Prompt:
Transcribe exactly the span of lines that begins the records and ends with the line holding "let rng (o n", both boundary lines included.

Data supplied:
/-- VECTOR (R201). -/
def vectorUnits : Nat := 2 ^ 18

/-! ### The image (R195, R196) -/

def hdrCheck (img : Bytes) (size : Nat) : Option Refuse :=
  let v (o n : Nat) : Nat := getLE img o n
  let rng (o n mn mx : Nat) : Option Refuse := need (decide (mn ≤ v o n ∧ v o n ≤ mx)) (imgBad o n mn mx)
  let dim := v 8 4
  let p := v 12 2
  let fl := v 15 1
  let lists := v 16 4
  let ib := v 48 8
  let cbLen := 2 ^ v 7 1 * dim * 2
  let ceLen := lists * dim * 2
  let chLen := lists * v 14 1 * 4
  let apart (a n b m : Nat) : Bool := decide (a + n ≤ b ∨ b + m ≤ a)
  let sec (o n : Nat) (ok : Bool) : Option Refuse := need (v o 8 % 64 == 0 && decide (v o 8 + n ≤ ib) && ok) (imgBad o 8 0 (ib - n))
  firstSome
    [ rng 0 4 0x58444E49 0x58444E49, rng 4 2 1 1, rng 6 1 0 2, need (v 7 1 == 8 || v 7 1 == 4) (imgBad 7 1 4 8), rng 8 4 16 4096,
      need (decide (1 ≤ p ∧ p ≤ 1024) && dim % p == 0 && decide (dim / p ≤ 256) && (v 7 1 == 8 || p % 2 == 0)) (imgBad 12 2 1 1024),
      rng 14 1 8 64,
      need (decide (fl < 32) && (if fl.testBit 4 then isFloatCode (fl % 16) else fl % 16 == 0)) (imgBad 15 1 0 0x1D),
      rng 16 4 1 1048576, rng 20 4 0 (lists - 1), rng 48 8 128 size,
      sec 24 cbLen true, sec 32 ceLen (apart (v 32 8) ceLen (v 24 8) cbLen),
      sec 40 chLen (apart (v 40 8) chLen (v 24 8) cbLen && apart (v 40 8) chLen (v 32 8) ceLen), rng 56 8 0 0 ]

/-- The first non-finite BF16 value of `n` from image offset `o`. -/
def badValue (img : Bytes) (o n : Nat) : Option Refuse :=
  (List.range n).findSome? (fun i => need (fmtBf16.decode (getLE img (o + 2 * i) 2)).isFin (imgBad (o + 2 * i) 2 0 0xFFFF))

/-- The edges of node `n`: no edge to itself, none twice, none at or above LISTS. -/
def edgeCheck (img : Bytes) (n : Nat) : Option Refuse :=
  let deg := getLE img 14 1
  let lists := getLE img 16 4
  let o := getLE img 40 8 + n * deg * 4
  let es := (List.range deg).map (fun i => getLE img (o + 4 * i) 4)
  es.zipIdx.findSome? (fun e =>
    need (e.1 == 0xFFFFFFFF || (e.1 != n && decide (e.1 < lists) && !(es.take e.2).contains e.1)) (imgBad (o + 4 * e.2) 4 0 (lists - 1)))

/-- The values of the image. A centroid of zero norm is named at its first value. -/
def contentCheck (use : Nat) (img : Bytes) : Option Refuse :=
  let dim := getLE img 8 4
  let lists := getLE img 16 4
  let ce := getLE img 32 8
  firstSome
    [ badValue img (getLE img 24 8) (2 ^ getLE img 7 1 * dim), badValue img ce (lists * dim),
      (if getLE img 6 1 = 2 then (List.range lists).findSome? (fun n =>
        need (!(normOf use (sumNo 40 0 n) (readElems 0xC img (ce + n * dim * 2) dim)).isZero) (imgBad (ce + n * dim * 2) 2 0 0xFFFF)) else none),
      (List.range lists).findSome? (edgeCheck img) ]
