-- ==== Sys2Proof/Machine/PlanRun.lean ====
section
/-! DEFINITION. Running a plan's operations over its SRAM area (R176, R180 to R184, R186, R188): crane operations, routing,
experts on quays, attention, functions, embedding, output and transfer. -/

namespace Sys2Proof.Machine

/-! ### The running state -/

/-- A tensor in the SRAM area: address, format, elements per row, bytes from row to row. -/
structure Tensor7 where
  addr   : Nat
  fmt    : Nat
  width  : Nat
  stride : Nat
  deriving DecidableEq, Repr

/-- Traffic of one stage: weight bytes per quay, link bytes per quay in each direction, SRAM bytes, and the bound of a
transfer in ns. -/
structure Traffic where
  media : List (Nat × Nat) := []
  down  : List (Nat × Nat) := []
  up    : List (Nat × Nat) := []
  sram  : Nat := 0
  hop   : Nat := 0
  deriving DecidableEq, Repr

/-- What is constant during a run: the plan, the berth, the rows with their contexts and positions, the adapter copy
read, the token that names the run to the free values, and the module of the next part. -/
structure RunEnv where
  plan   : Plan
  berth  : Nat
  rows   : Nat
  tokens : List (Nat × Nat)
  entry  : Entry
  copy   : Nat
  use    : Nat
  next   : Option Nat := none

/-- What changes. `cranes` collects the crane operations for CRANE_STATS, `quays` the tile runs and cycles per quay. -/
structure RunSt where
  mem        : Mem
  tensors    : List Tensor7 := []
  report     : Report := {}
  runs       : List (Nat × Nat)
  selections : Nat := 0
  experts    : Nat := 0
  dropped    : Nat := 0
  nanRoute   : Nat := 0
  mediaBytes : Nat := 0
  stage      : Nat := 0
  stages     : Nat := 0
  traffic    : Traffic := {}
  bound      : Nat := 0
  cranes     : List (Nat × Nat × Nat × Nat × Option Choice) := []
  quays      : List (Nat × Nat × Nat) := []
  sent       : List Bytes := []
  out        : List (List Num) := []
  err        : Option Refuse := none

def addTo (k v : Nat) (l : List (Nat × Nat)) : List (Nat × Nat) :=
  let old := ((l.find? (fun x => x.1 == k)).map (fun x => x.2)).getD 0
  (k, old + v) :: l.filter (fun x => x.1 != k)

def valueOf (k : Nat) (l : List (Nat × Nat)) : Nat := ((l.find? (fun x => x.1 == k)).map (fun x => x.2)).getD 0

/-- How often an operation has run, and one run more (R121). -/
def RunSt.runsOf (r : RunSt) (key : Nat) : Nat := valueOf key r.runs
def RunSt.ran (r : RunSt) (key : Nat) : RunSt := { r with runs := addTo key 1 r.runs }

/-- The key of an operation of the plan: operation index, expert, projection. -/
def opKey (i expert proj : Nat) : Nat := (i * 65536 + expert) * 2 + proj

/-- The tensor at an address; `dflt` describes packed rows when nothing has been written there. -/
def RunSt.tensorAt (r : RunSt) (addr fmt width : Nat) : Tensor7 :=
  (r.tensors.find? (fun t => t.addr == addr)).getD { addr := addr, fmt := fmt, width := width, stride := width * (codeBits fmt / 8) }

def RunSt.note (r : RunSt) (t : Tensor7) : RunSt := { r with tensors := t :: r.tensors.filter (fun x => x.addr != t.addr) }

/-- Rows of a tensor, `width` elements each. -/
def RunSt.read (r : RunSt) (t : Tensor7) (width rows : Nat) : List (List Num) :=
  (List.range rows).map (fun i => readElems t.fmt (memRead r.mem (t.addr + i * t.stride) (width * (codeBits t.fmt / 8))) 0 width)

/-- Writes rows where a tensor lies, in its place when the address is known with the same format, packed otherwise. -/
def RunSt.write (r : RunSt) (addr fmt width : Nat) (rows : List (List Num)) : RunSt :=
  let t := { (r.tensorAt addr fmt width) with fmt := fmt, width := width }
  let r1 := r.note t
  { r1 with mem := writeRows fmt addr t.stride rows 0 r1.mem }

/-! ### Elementary functions in FP32 (R176) -/

def fAdd (x y : Num) : Num := fmtFp32.add x y
def fMul (x y : Num) : Num := fmtFp32.mul x y
def fDiv (x y : Num) : Num := fmtFp32.div x y
def fExp (x : Num) : Num := viaF32 Config.expF x
def oneF : Num := Num.ofNat 1

/-- σ(x). -/
def sigmoid (x : Num) : Num := fDiv oneF (fAdd oneF (fExp x.neg))
def siluF (x : Num) : Num := fMul x (sigmoid x)

/-- GELU in the tanh form: x/2 · (1 + tanh(√(2/π) · (x + 0.044715·x³))). -/
def geluF (x : Num) : Num :=
  let inner := fMul (f32 0x3F4C422A) (fAdd x (fMul (f32 0x3D372713) (fMul x (fMul x x))))
  fMul (fMul (f32 0x3F000000) x) (fAdd oneF (viaF32 Config.tanhF inner))

/-- A function of Table 7.5 that maps one row to one row. -/
def rowFunc (fn : Nat) (row : List Num) : List Num :=
  match fn with
  | 3 => row.map geluF
  | 4 => row.map siluF
  | 5 => let n := row.length / 2; List.zipWith fMul (row.take n) ((row.drop n).map siluF)
  | _ => row

def rmsNorm (use no : Nat) (eps : Num) (g row : List Num) : List Num :=
  let mean := fDiv (normSq use no row) (Num.ofNat row.length)
  let d := viaF32 Config.sqrtF (fAdd mean eps)
  List.zipWith (fun x y => fMul (fDiv x d) y) row g

/-! ### CRANE -/

/-- The adapters on an operation. -/
def adaptersOf (img : Bytes) (i : Nat) : List Nat := (List.range (recCount img 8)).filter (fun a => recField img 8 a 0 4 == i)

/-- ALPHA · (X·A)·B of one adapter, from copy `copy` (Table 7.11). -/
def adapterTerm (img : Bytes) (mem : Mem) (ad copy use k n : Nat) (x : List (List Num)) : List (List Num) :=
  let rk := recField img 8 ad 4 2
  let alpha := f32 (recField img 8 ad 8 4)
  let a := readElems 0xC (memRead mem (recField img 8 ad 16 8 + copy * 2 * k * rk) (2 * k * rk)) 0 (k * rk)
  let b := readElems 0xC (memRead mem (recField img 8 ad 24 8 + copy * 2 * rk * n) (2 * rk * n)) 0 (rk * n)
  x.zipIdx.map (fun r =>
    let mid := (List.range rk).map (fun j => sumF32 use (1000 + r.2 * (rk + n) + j) (r.1.zipIdx.map (fun v => prod32 v.1 (a.getD (v.2 * rk + j) Num.zero))))
    (List.range n).map (fun c =>
      fMul alpha (sumF32 use (1000 + r.2 * (rk + n) + rk + c) (mid.zipIdx.map (fun v => prod32 v.1 (b.getD (v.2 * n + c) Num.zero))))))

def sumRows (a b : List (List Num)) : List (List Num) := if a.isEmpty then b else List.zipWith (List.zipWith fAdd) a b

/-- The address carries a first-pass range: the last operation of the entry before `i` that wrote there is a CRANE or FUNC
operation (R114, R176). -/
def carriesRange (img : Bytes) (first i addr : Nat) : Bool :=
  match ((List.range i).filter (fun j => decide (first ≤ j))).reverse.find? (fun j => (opWrites img j).any (fun w => w.1 == addr)) with
  | some j => opKind img j == 1 || opKind img j == 5
  | none => false

/-- Bytes that the first pass of a CRANE operation reads over `rows` tokens (R114, R157). -/
def firstPass (img : Bytes) (first i rows : Nat) : Nat :=
  let d := opDesc img i
  if isUintCode d.fmtA && !carriesRange img first i d.xAddr then rows * rowBytesOf d.fmtX d.k else 0

/-- A CRANE operation. -/
def runCrane (s : State) (e : RunEnv) (i : Nat) (r : RunSt) : RunSt :=
  let img := e.plan.image
  let d := opDesc img i
  let first := firstPass img e.entry.first i e.rows
  let ch := d.choice e.rows first
  let use := e.use + i
  let t : Tensor7 := { addr := d.yAddr, fmt := d.fmtY, width := d.n, stride := d.yStride }
  let r1 := { (r.note t) with cranes := r.cranes ++ [(d.arrays, e.rows, if d.isTable then d.subDim else d.k, d.n, ch)], traffic := { r.traffic with sram := r.traffic.sram + d.bytesRead e.rows first ch } }
  if d.isTable then { r1 with mem := d.runTable r.mem e.rows use }
  else
    let key := opKey i 0 0
    let o := d.matOp r.mem e.rows (clipOf s e.berth d.clip) (shiftOf s e.berth d.shadow) (r.runsOf key) use
    let ads := adaptersOf img i
    let extra := (ads.map (fun a => adapterTerm img r.mem a e.copy use d.k d.n o.x)).foldl sumRows []
    let save (m : Mem) (a : Nat) : Mem := if e.entry.kind = 1 then writeRows d.fmtX (recField img 8 a 40 8) d.xStride o.x 0 m else m
    let w := d.finish r.mem e.rows use o.run extra
    { (r1.ran key) with mem := ads.foldl save w.1, report := r.report.add (getBerth s e.berth).regs.quantThresh o.quantised w.2 }

/-! ### ROUTE (R180) -/

/-- A selection of a row: row, expert, gate. -/
structure Pick7 where
  row    : Nat
  expert : Nat
  gate   : Num
  deriving DecidableEq, Repr

/-- Descending logit, ties to the lower expert index. -/
def logitFirst (a b : Nat × Num) : Bool := b.2.lt a.2 || (!(a.2.lt b.2) && decide (a.1 ≤ b.1))

/-- The experts and gates of one row of logits, in selection order. -/
def routeRow (use no topK gate : Nat) (logits : List Num) : List (Nat × Num) :=
  let cand := (logits.zipIdx.filter (fun x => !x.1.isNan && x.1 != .inf true)).map (fun x => (x.2, x.1))
  let sel := (sortBy logitFirst cand).take topK
  let infs := (sel.filter (fun x => x.2.isInf)).length
  if 0 < infs then sel.map (fun x => (x.1, if x.2.isInf then fDiv oneF (Num.ofNat infs) else Num.zero))
  else
    let top := ((sel.head?).map (fun x => x.2)).getD Num.zero
    let w := sel.map (fun x => (x.1, if gate = 0 then fExp (fAdd x.2 top.neg) else sigmoid x.2))
    let total := sumF32 use no (w.map (fun x => x.2))
    w.map (fun x => (x.1, fDiv x.2 total))

def selBytes (topK : Nat) (l : List (Nat × Num)) : Bytes :=
  l.flatMap (fun x => toLE 4 x.1 ++ toLE 4 (f32Bits x.2)) ++ (List.replicate (topK - l.length) (toLE 4 0xFFFFFFFF ++ zeros 4)).flatten

def runRoute (e : RunEnv) (i : Nat) (r : RunSt) : RunSt :=
  let img := e.plan.image
  let ex := opF img i 4 4
  let topK := opF img i 8 1
  let rows := r.read (r.tensorAt (opF img i 16 8) 0xD ex) ex e.rows
  let sels := rows.zipIdx.map (fun x => routeRow (e.use + i) x.2 topK (opF img i 9 1) x.1)
  let mem := sels.zipIdx.foldl (fun m x => memWrite m (opF img i 24 8 + x.2 * 8 * topK) (selBytes topK x.1)) r.mem
  { r with mem := mem, selections := r.selections + sumNat (sels.map (fun x => x.length)),
           nanRoute := r.nanRoute + (rows.filter (fun x => x.all Num.isNan)).length,
           traffic := { r.traffic with sram := r.traffic.sram + e.rows * ex * 4 } }

/-! ### EXPERT (R181, R182) -/

/-- The selections that a ROUTE operation wrote. -/
def readPicks (r : RunSt) (img : Bytes) (route rows : Nat) : List Pick7 :=
  let topK := opF img route 8 1
  (List.range rows).flatMap (fun row =>
    let bs := memRead r.mem (opF img route 24 8 + row * 8 * topK) (8 * topK)
    ((List.range topK).map (fun j => { row := row, expert := getLE bs (8 * j) 4, gate := f32 (getLE bs (8 * j + 4) 4) : Pick7 })).filter
      (fun p => p.expert != 0xFFFFFFFF))

/-- Keeps at most `n` selections: the highest gates, ties to the lower row, in ascending row order. -/
def keepPicks (n : Nat) (l : List Pick7) : List Pick7 :=
  if l.length ≤ n then l
  else
    let best := (sortBy (fun a b : Pick7 => b.gate.lt a.gate || (!(a.gate.lt b.gate) && decide (a.row ≤ b.row))) l).take n
    sortBy (fun a b : Pick7 => decide (a.row ≤ b.row)) best

/-- A replica in the assignment: its slots, its quay and the rows it has received. -/
structure Rep7 where
  no   : Nat
  up   : Nat
  down : Nat
  quay : Nat
  cost : Nat
  rows : List Pick7 := []
  deriving DecidableEq, Repr

/-- The replica with room whose quay has the fewest bytes, ties to the lower quay. -/
def bestRep (cap : Nat) (load : List (Nat × Nat)) (l : List Rep7) : Option Rep7 :=
  (sortBy (fun a b : Rep7 => decide (valueOf a.quay load < valueOf b.quay load ∨ (valueOf a.quay load = valueOf b.quay load ∧ a.quay ≤ b.quay)))
    (l.filter (fun r => decide (r.rows.length < cap)))).head?

/-- R181's loop; `n` bounds the groups. -/
def assignRows (cap : Nat) : Nat → List Pick7 → List Rep7 → List (Nat × Nat) → List Rep7 × List (Nat × Nat)
  | 0, _, reps, load => (reps, load)
  | n + 1, rows, reps, load =>
    if rows.isEmpty then (reps, load)
    else
      match bestRep cap load reps with
      | none => (reps, load)
      | some r =>
        let k := min (min 64 rows.length) (cap - r.rows.length)
        let load1 := if r.rows.isEmpty then addTo r.quay r.cost load else load
        assignRows cap n (rows.drop k) (reps.map (fun x => if x.no = r.no then { x with rows := x.rows ++ rows.take k } else x)) load1

/-- The replicas of an expert. -/
def repsOf (img : Bytes) (rec : Nat) : List Rep7 :=
  (List.range 4).filterMap (fun j => (replicaSlots img rec j).map (fun p =>
    { no := j, up := p.1, down := p.2, quay := (slotRec img p.1).quay, cost := (slotRec img p.1).bytes + (slotRec img p.2).bytes }))

/-- The hold bytes a slot is bound to, or the error that reading them gives (R140). -/
def slotBytes (s : State) (p : Plan) (slot : Nat) : Refuse ⊕ Bytes :=
  match p.bindings.find? (fun x => x.1 == slot) with
  | none => .inr []
  | some (_, h, off) =>
    match getHold s h with
    | none => .inr []
    | some hd => holdBytes s hd off (slotRec p.image slot).bytes

/-- The product of one projection on one quay. -/
def quayOp (img : Bytes) (slot : Nat) (bs : Bytes) (fmtA clip shift runs use : Nat) (x range : List (List Num)) : MatOp :=
  let t := slotRec img slot
  { n := t.n, x := x, range := range, fmtA := fmtA, fmtW := t.fmt, sw := f32 t.sw
    codes := (List.range (t.k - t.outs)).map (fun k => (List.range t.n).map (fun n => tileCode t bs k n))
    outs := slotOuts img t, outW := (List.range t.outs).map (fun i => (List.range t.n).map (fun n => outlierWeight t bs i n))
    clip := clip, shift := shift, runs := runs, use := use }

/-- Column groups of 64 tokens (R131). -/
def groupsOf (m : Nat) : Nat := ceilDiv m 64

/-- Bytes of one token's activations in quay SRAM (R134). -/
def actTok (t : Slot7) (fmtA shift : Nat) : Nat := ceilDiv ((t.k - t.outs) * codeBits fmtA) 8 + 2 * (if shift = 0 then t.outs else t.k)

/-- Bytes of an expansion table. -/
def expTable (fmtA : Nat) : Nat := if isUintCode fmtA then 2 * 2 ^ codeBits fmtA else 0

/-- A of R134. -/
def actBytes (t : Slot7) (fmtA shift m o : Nat) : Nat := m * actTok t fmtA shift + expTable fmtA + 16384 * groupsOf m + 2 * m * 64 * o

/-- Counts one projection's traffic and tile runs on its quay. -/
def countQuayRun (img : Bytes) (slot fmtA shift m o : Nat) (r : RunSt) : RunSt :=
  let t := slotRec img slot
  let tiles := nPad t.n / 64 * (kPad t.k t.outs / 16) * groupsOf m
  { r with mediaBytes := r.mediaBytes + t.bytes, quays := r.quays ++ [(t.quay, tiles, tiles * codeBits t.fmt)]
           traffic := { r.traffic with media := addTo t.quay t.bytes r.traffic.media, down := addTo t.quay (m * actTok t fmtA shift + expTable fmtA) r.traffic.down,
                                       up := addTo t.quay (m * t.n * o) r.traffic.up } }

Solution to the exercise:
/-- VECTOR (R201). -/
def vectorUnits : Nat := 2 ^ 18

/-! ### The image (R195, R196) -/

def hdrCheck (img : Bytes) (size : Nat) : Option Refuse :=
  let v (o n : Nat) : Nat := getLE img o n
  let rng (o n mn mx : Nat) : Option Refuse := need (decide (mn ≤ v o n ∧ v o n ≤ mx)) (imgBad o n mn mx)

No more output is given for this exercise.